Offerings after childbirth – Tazria
Many questions need to be asked about this week’s sidra.
The first is why a woman who has given birth is ritually impure and needs to bring an offering.
Is not procreation the very first of the commandments? Are not children “a heritage from the Lord” (Psalm 127:3)? Is not a mother fulfilling a God-given purpose?
Abravanel suggests the offering is not because of any sin but in thanksgiving to God who brought her safely through the pain and danger of childbirth.
Not only for herself should she be grateful, but on behalf of the child; Rabbi Abba bar Kahana remarks in the Midrash, “The embryo dwells in its mother’s womb and the Holy One, blessed be He, watches over it that it does not fall and die.

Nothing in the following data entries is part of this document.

-- ==== Sys2Proof/Machine/LinkOps.lean ====
section
/-! DEFINITION. Shared operations of the link layer (chapter 6): sequence and replay state, the open receive buffer, what
every received bead does, and a link going DOWN. -/
namespace Sys2Proof
namespace Machine

/-- The value congruent to x modulo m that lies nearest r. -/
def unwrap (r x m : Nat) : Nat :=
  let b := r - r % m + x % m
  if b + m / 2 < r then b + m else if r + m / 2 < b ∧ m ≤ b then b - m else b

/-- EXP of a link: FWD_EXP, or the measured hop where no plan uses the link (R128, R131). -/
def expOf (s : State) (l : Nat) : Nat :=
  let e := rd s (rFWD_EXP l) fFWD_EXP_EXP
  if e = 0 then rd s (rLNK_HOP l) fLNK_HOP_HOP else e

/-- The slot whose departure lies nearest arrival - EXP; halfway, the earlier (R128). -/
def nearestSlot (d : Nat) : Nat := (d + 1) / 4

/-- A bead slot acts as a flux slot: a flux position at x4, every carried slot at reduced width (R111, R144). -/
def fluxSlot (s : State) (l slot : Nat) : Bool :=
  isFlux (fluxN s l) slot || decide (rd s (rLNK_STATUS l) fLNK_STATUS_WIDTH ≠ 0)

/-! ### Faults of links and of the forwarding plane -/

/-- A fault the forwarding plane or link layer raises: the slot rules of R136 apply from the next bead boundary (R166, R282). -/
def fwdRaise (s : State) (c : CtxId) (i : FaultInfo) : State :=
  modCtx (raise s c i) c fun x =>
    { x with fwdStop := (match x.fwdStop with | some b => some b | none => some (4 * (s.now / 4 + 1))) }

/-- LINK 0x001 carries the kind of a PEER_RESET word of the last 1,200,000 ticks (R163). -/
def peerKind (s : State) (l : Nat) : BitVec 8 :=
  if rd s (rLNK_PEER l) fLNK_PEER_KIND ≠ 0 && decide (s.now ≤ rd s (rLNK_PEER l) fLNK_PEER_COUNT + 1200000) then
    BitVec.ofNat 8 (rd s (rLNK_PEER l) fLNK_PEER_KIND)
  else 0

/-! ### Accepted sequences (R154, R159) -/

def insertNat (n : Nat) : List Nat → List Nat
  | [] => [n]
  | m :: ms => if n < m then n :: m :: ms else if n = m then m :: ms else m :: insertNat n ms

/-- The cumulative mark moved over sequences already accepted. -/
def advCum : Nat → Nat → List Nat → Nat × List Nat
  | 0, c, l => (c, l)
  | f + 1, c, l => if l.contains c then advCum f (c + 1) (l.filter (· ≠ c)) else (c, l)

/-- Sequence q is accepted. -/
def Link.accept (x : Link) (q : Nat) : Link :=
  let acc := insertNat q x.rxAcc
  let r := advCum (acc.length + 1) x.rxCum acc
  { x with rxCum := r.1, rxAcc := r.2, rxNext := max x.rxNext (q + 1)
           rxErr := x.rxErr.filter (·.1 ≠ q), naks := x.naks.filter (·.1 ≠ q), nakOut := x.nakOut.filter (· ≠ q) }

/-- Sequence q is in the accepted map (R159). -/
def Link.has (x : Link) (q : Nat) : Bool := decide (q < x.rxCum) || x.rxAcc.contains q

def insertNak (q t : Nat) : List (Nat × Nat) → List (Nat × Nat)
  | [] => [(q, t)]
  | e :: es => if q < e.1 then (q, t) :: e :: es else if q = e.1 then e :: es else e :: insertNak q t es

/-- Every sequence below q that is not accepted is NAKed, outstanding ones again (R155). -/
def Link.nakBelow (x : Link) (q t : Nat) : Link :=
  let miss := (List.range (q - x.rxCum)).filterMap fun k => if x.has (x.rxCum + k) then none else some (x.rxCum + k)
  { x with naks := miss.foldl (fun ns m => insertNak m t ns) x.naks, nakOut := x.nakOut.filter fun m => !miss.contains m, unsure := false }

/-! ### The open receive buffer (R161, R164, R177) -/

/-- n beads left the buffer: their credits are pending return (R161). -/
def creditRet (s : State) (l n : Nat) : State :=
  if n = 0 then s
  else modLink s l fun x =>
    { x with retCum := (x.retCum + n) % 2 ^ 16, retPend := x.retPend + n, retFirst := if x.retPend = 0 then s.now else x.retFirst }

def bufNote (s : State) (l : Nat) : State :=
  let n := (getLink s l).held.length + (getLink s l).obuf.length
  keepMax (wr s (rLNK_CREDIT l) fLNK_CREDIT_BUF_NOW n) (rLNK_CREDIT l) fLNK_CREDIT_BUF_HIGH n

/-- The beads at the end of the buffer that belong to a packet whose LAST bead is not there. -/
def openTail (bs : List OpenB) : List OpenB := (bs.reverse.takeWhile fun b => !fLast b.pay).reverse

/-- Jobs of every link that take their beads from link l's buffer: those whose head has departed end with ABORT, the
others are dropped (R183). -/
def abortFrom (s : State) (l : Nat) : State :=
  (List.range 24).foldl (fun s m =>
    modLink s m fun y =>
      { y with txq := y.txq.filterMap fun j =>
          if j.src = some (Fin.ofNat 24 l) then (if j.pos = 0 then none else some { j with abort := true }) else some j }) s

/-- The packet in progress of link l's buffer is discarded (R156, R164, R177). -/
def cutPacket (s : State) (l : Nat) : State :=
  let x := getLink s l
  let tail := openTail x.obuf
  let whole := x.obuf.any fun b => fLast b.pay
  let s1 := if x.fexp ≠ 0 && !whole && x.route.isSome then modLink (abortFrom s l) l fun y => { y with route := none } else s
  creditRet (modLink s1 l fun y => { y with obuf := y.obuf.take (y.obuf.length - tail.length), fexp := 0 }) l tail.length

/-- A bead leaves the buffer in sequence order: it continues its packet, or it is discarded with the rest of it. A bead at OFFSET 0
starts a packet, whatever became of the one before. On a fenced link an OPEN bead cuts its packet; a fill bead passes, unless its
packet is cut (R164; log 122). -/
def frameBead (s : State) (l : Nat) (b : OpenB) : State :=
  let x := getLink s l
  let drop (s : State) : State := creditRet (modLink s l fun y => { y with fexp := 0, fdrop := !fLast b.pay }) l 1
  if x.fdrop && fOffset b.pay ≠ 0 then drop s
  else if rd s (rLNK_FENCE l) fLNK_FENCE_ENABLE = 1 && !b.mgmt && !b.fil then
    drop (bump (cutPacket s l) (rLNK_FENCE_DROP l) fLNK_FENCE_DROP_FENCE_OPEN)
  else if fAbort b.pay || fOffset b.pay ≠ x.fexp then drop (bump (cutPacket s l) rOPN_DROP3 fOPN_DROP3_FRAMING)
  else modLink s l fun y => { y with obuf := y.obuf ++ [b], fexp := if fLast b.pay then 0 else y.fexp + 312, fdrop := false }

/-- Held beads no longer behind a missing sequence go on to the NI (R161). -/
def releaseHeld (s : State) (l : Nat) : State :=
  let x := getLink s l
  let go := x.held.filter fun b => decide (b.seq < x.rxCum)
  let s1 := modLink s l fun y => { y with held := y.held.filter fun b => !decide (b.seq < x.rxCum) }
  bufNote (go.foldl (fun s b => frameBead s l b) s1) l

def insertOpen (b : OpenB) : List OpenB → List OpenB
  | [] => [b]
  | c :: cs => if b.seq < c.seq then b :: c :: cs else c :: insertOpen b cs

/-! ### A link goes DOWN (R165, R166) -/

/-- The beads of a link's buffer that belong to the packet at its front, and whether its LAST bead is there. -/
def frontCount (x : Link) : Nat × Bool :=
  let n := (x.obuf.takeWhile fun b => !fLast b.pay).length
  if n < x.obuf.length then (n + 1, true) else (n, false)

/-- Beads discarded with a job of link l (R166): the endpoint's own that have not departed, or those of a transit packet that wait in
the buffer it comes from and have no other copy to leave with. -/
def jobBeads (s : State) (l : Nat) (j : TxJob) : Nat :=
  match j.src with
  | none => j.nb - j.pos
  | some m =>
    let x := getLink s m
    match x.route with
    | some r => if r.loc || r.outs.filter (fun o => o.val ≠ l) ≠ [] then 0 else (frontCount x).1
    | none => 0

/-- Transit packets queued on link l are dropped from the buffers they wait in (R166). -/
def dropSource (s : State) (l : Nat) (j : TxJob) : State :=
  match j.src with
  | none => discardKey s j.req
  | some m =>
    let x := getLink s m
    let (n, whole) := frontCount x
    match x.route with
    | some r =>
      if r.loc || r.outs.filter (fun o => o.val ≠ l) ≠ [] then modLink s m fun y => { y with route := some { r with outs := r.outs.filter fun o => o.val ≠ l } }
      else
        creditRet (modLink s m fun y =>
          { y with obuf := y.obuf.drop n, route := none, fdrop := if whole then y.fdrop else true, fexp := if whole then y.fexp else 0 }) m n
    | none => s

/-- What remains of a link that is DOWN: stored coefficients, failed lanes, requests and the map for the next training. -/
def Link.downed (x : Link) (now : Nat) : Link :=
  { Link.zero with coeff := x.coeff, laneFails := [], laneMap := x.laneMap, ownReq := x.ownReq, nextId := x.nextId
                   stateAt := now, retryAt := now, lastLclk := x.lastLclk, lanes := x.lanes }

/-- The state of a link changes; what it measured of its neighbour's time since it came UP no longer stands, but for a drain (R233). -/
def setLnkState (s : State) (l n : Nat) : State :=
  let s1 := if n = 7 then s else wr s (rTIM_NBR_OFF l) fTIM_NBR_OFF_VALID 0
  modLink (hostEvent (wr s1 (rLNK_STATUS l) fLNK_STATUS_STATE n) 2 (n * 256 + l)) l fun x => { x with stateAt := s.now }

/-- The contexts whose parison or running plan holds positions on a link (R150, R166). -/
def planCtxs (s : State) (l : Nat) : List CtxId := ctxsOn s l holdsPlan

/-- A link goes DOWN with a cause (R165, R166): its queues are discarded and counted, the requests the NI holds complete
in error, and LINK 0x007 is raised. A link that is DOWN or DISABLED already stays as it is. -/
def linkDownEff (s : State) (l cause : Nat) : State :=
  if lnkState s l = 8 || lnkState s l = 0 then s
  else
    let x := getLink s l
    let lehrN := (x.lehr.filter fun e => e.2.isSome).length
    let beads := x.ring.length + x.rplq.length + x.held.length + x.obuf.length + lehrN + (x.txq.map (jobBeads s l)).sum
    let inPkts := (x.obuf.filter fun b => fLast b.pay).length + (if openTail x.obuf = [] then 0 else 1)
    let s1 := abortFrom s l
    let s2 := x.txq.foldl (fun s j => dropSource s l j) s1
    let s3 := bumpBy (bumpBy s2 (rLNK_DROP l) fLNK_DROP_DOWN_BEADS beads) (rLNK_DROP l) fLNK_DROP_DOWN_PKTS (x.txq.length + inPkts)
    let s4 := setLink s3 l ((getLink s3 l).downed s.now)
    let s45 := wr (wr (wr s4 (rLNK_STATUS l) fLNK_STATUS_INCOMPAT 0) (rLNK_STATUS l) fLNK_STATUS_FENCED 0) (rLNK_NBR0 l) fLNK_NBR0_VALID 0
    let s5 := wr (wr (wr (wr s45 (rLNK_STATUS l) fLNK_STATUS_DOWN_CAUSE cause) (rLNK_STATUS l) fLNK_STATUS_LOCK 0)
      (rLNK_CREDIT l) fLNK_CREDIT_AVAIL 0) (rLNK_CREDIT l) fLNK_CREDIT_BUF_NOW 0
    let s6 := bump (wr s5 (rFWD_LNK_LEHR l) fFWD_LNK_LEHR_NOW 0) (rLNK_EVENTS l) fLNK_EVENTS_DOWNS
    let s7 := setLnkState s6 l (if rd s (rLNK_CTL l) fLNK_CTL_ENABLE = 1 then 8 else 0)
    (planCtxs s l).foldl (fun s c => fwdRaise s c (faultInfo 0x4007 9 l 0)) s7

/-! ### Every received bead (R153 to R155, R159, R165) -/

/-- A received bead that is clean: counts, the ACK of its header, its place in the sequence. Its sequence if it is new. -/
def rxBead (s : State) (l : Nat) (h : W64) (fixed : Nat) : Option Nat × State :=
  let s0 := if fixed = 0 then s
    else bump (bump s (rLNK_FEC l) fLNK_FEC_CORRECTED) (rLNK_FEC_HIST l (fixed - 1)) fLNK_FEC_HIST_COUNT
  let x := getLink s0 l
  let x1 := { x with rxCount := x.rxCount + 1, consec := 0, lastRx := s.now }
  let ack := unwrap x.txAck (hAck h + 1) 4096
  let x2 := if hNak h || decide (x.txSeq < ack) || decide (ack ≤ x.txAck) then x1 else { x1 with txAck := ack, nakIn := x1.nakIn.filter fun n => decide (ack ≤ n) }
  let q := unwrap x.rxNext (hLseq h) 4096
  let x3 := if x2.unsure || decide (x2.rxNext < q) then x2.nakBelow q s.now else x2
  if x3.has q then (none, bump (setLink s0 l x3) (rLNK_RPL1 l) fLNK_RPL1_DUP)
  else (some q, setLink s0 l (x3.accept q))

/-- A new sequence is settled without a bead of the open class: what was held behind it goes on. -/
def rxDone (r : Option Nat × State) (l : Nat) : State :=
  match r.1 with
  | some _ => releaseHeld r.2 l
  | none => r.2

/-- The link receives beads: trained far enough, and not stopped (R146, R151). -/
def rxLive (s : State) (l : Nat) : Bool := decide (4 ≤ lnkState s l) && decide (lnkState s l ≤ 7)

/-- A PLANNED or VOID bead is foreign to a fenced link (R164). -/
def fencedOut (s : State) (l : Nat) (h : W64) : Bool :=
  rd s (rLNK_FENCE l) fLNK_FENCE_ENABLE = 1 &&
    (rd s (rLNK_FENCE l) fLNK_FENCE_TAG = 0 || decide (rd s (rLNK_FENCE l) fLNK_FENCE_TAG ≠ hEpoch h))

/-- Transmit credits: 256 since the link came UP, less those out and not returned (R161). -/
def credits (x : Link) : Nat := 256 - (x.credOut + 2 ^ 16 - x.credBack) % 2 ^ 16

def credNote (s : State) (l : Nat) : State := wr s (rLNK_CREDIT l) fLNK_CREDIT_AVAIL (credits (getLink s l))

/-- A control word waits for the next CTRL bead (R162). -/
def ctrlPush (s : State) (l : Nat) (w : Nat) : State := modLink s l fun x => { x with ctrlq := x.ctrlq ++ [BitVec.ofNat 64 w] }

/-- A control word on every UP link (R163). -/
def ctrlAll (s : State) (w : Nat) : State :=
  (List.range 24).foldl (fun s l => if lnkState s l = 6 then ctrlPush s l w else s) s

/-! ### Replay requests (R134, R156) -/

/-- The window of 256 slots a tick lies in (R111). -/
def slotWindow (t : Nat) : Nat := t / 1024

/-- LINK 0x003 against the running plans on a link (R134). -/
def fluxOut (s : State) (l : Nat) : State :=
  (ctxsOn s l isRunning).foldl (fun s c => fwdRaise s c { faultInfo 0x4003 8 l 0 with d0 := s.now / 4 }) s

/-- One more replay request in its window; one too many exhausts the flux budget (R133, R134). -/
def countReq (s : State) (l : Nat) : State :=
  let x := getLink s l
  let w := slotWindow s.now
  let n := if x.reqWin = w then rd s (rFWD_LNK_FLUX l) fFWD_LNK_FLUX_WIN_NOW else 0
  let s1 := modLink s l fun x => { x with reqWin := w }
  let s2 := keepMax (wr s1 (rFWD_LNK_FLUX l) fFWD_LNK_FLUX_WIN_NOW (min (n + 1) 255)) (rFWD_LNK_FLUX l) fFWD_LNK_FLUX_WIN_MAX (n + 1)
  if 256 / fluxN s l ≤ n then fluxOut s2 l else s2

/-- A NAK for sequence q, explicit or implicit: ignored, queued, or answered with SKIP (R156). -/
def nakEff (s0 : State) (l q : Nat) : State :=
  let s := modLink s0 l fun x => { x with nakIn := insertNat q x.nakIn }
  let x := getLink s l
  if x.rplq.any fun r => r.bead.seq = q then s
  else match x.ring.find? (·.seq = q) with
    | some b => countReq (modLink s l fun x => { x with rplq := x.rplq ++ [{ bead := b, req := s.now }] }) l
    | none => bump (ctrlPush s l (7 * 2 ^ 56 + q % 4096)) (rLNK_RPL2 l) fLNK_RPL2_SKIP_SENT

end Machine
end Sys2Proof
end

Does this not warrant praise?”
Another Midrash speaks of the wonder of childbirth and the beneficence of the Almighty.
Rabbi Levi says, “The way of the world is that if someone secretly leaves a purse of silver with another person, and the latter gives back a pound of gold in public, should he not be grateful? Thus it is with the Holy One, blessed be He. Human beings secretly deposit with Him a drop of fluid, and the Holy One, blessed be He, gives back magnificent, complete human beings in public. Does this not warrant praise?”
The mother’s ritual impurity is seven days for a boy and 14 for a girl. Some commentators believe it takes longer to recover from the birth of a girl; a medical view on this assertion would be interesting.
Samson Raphael Hirsch thinks the second seven days in the case of a girl takes the place of the milah of a boy, who is circumcised after the first week of life.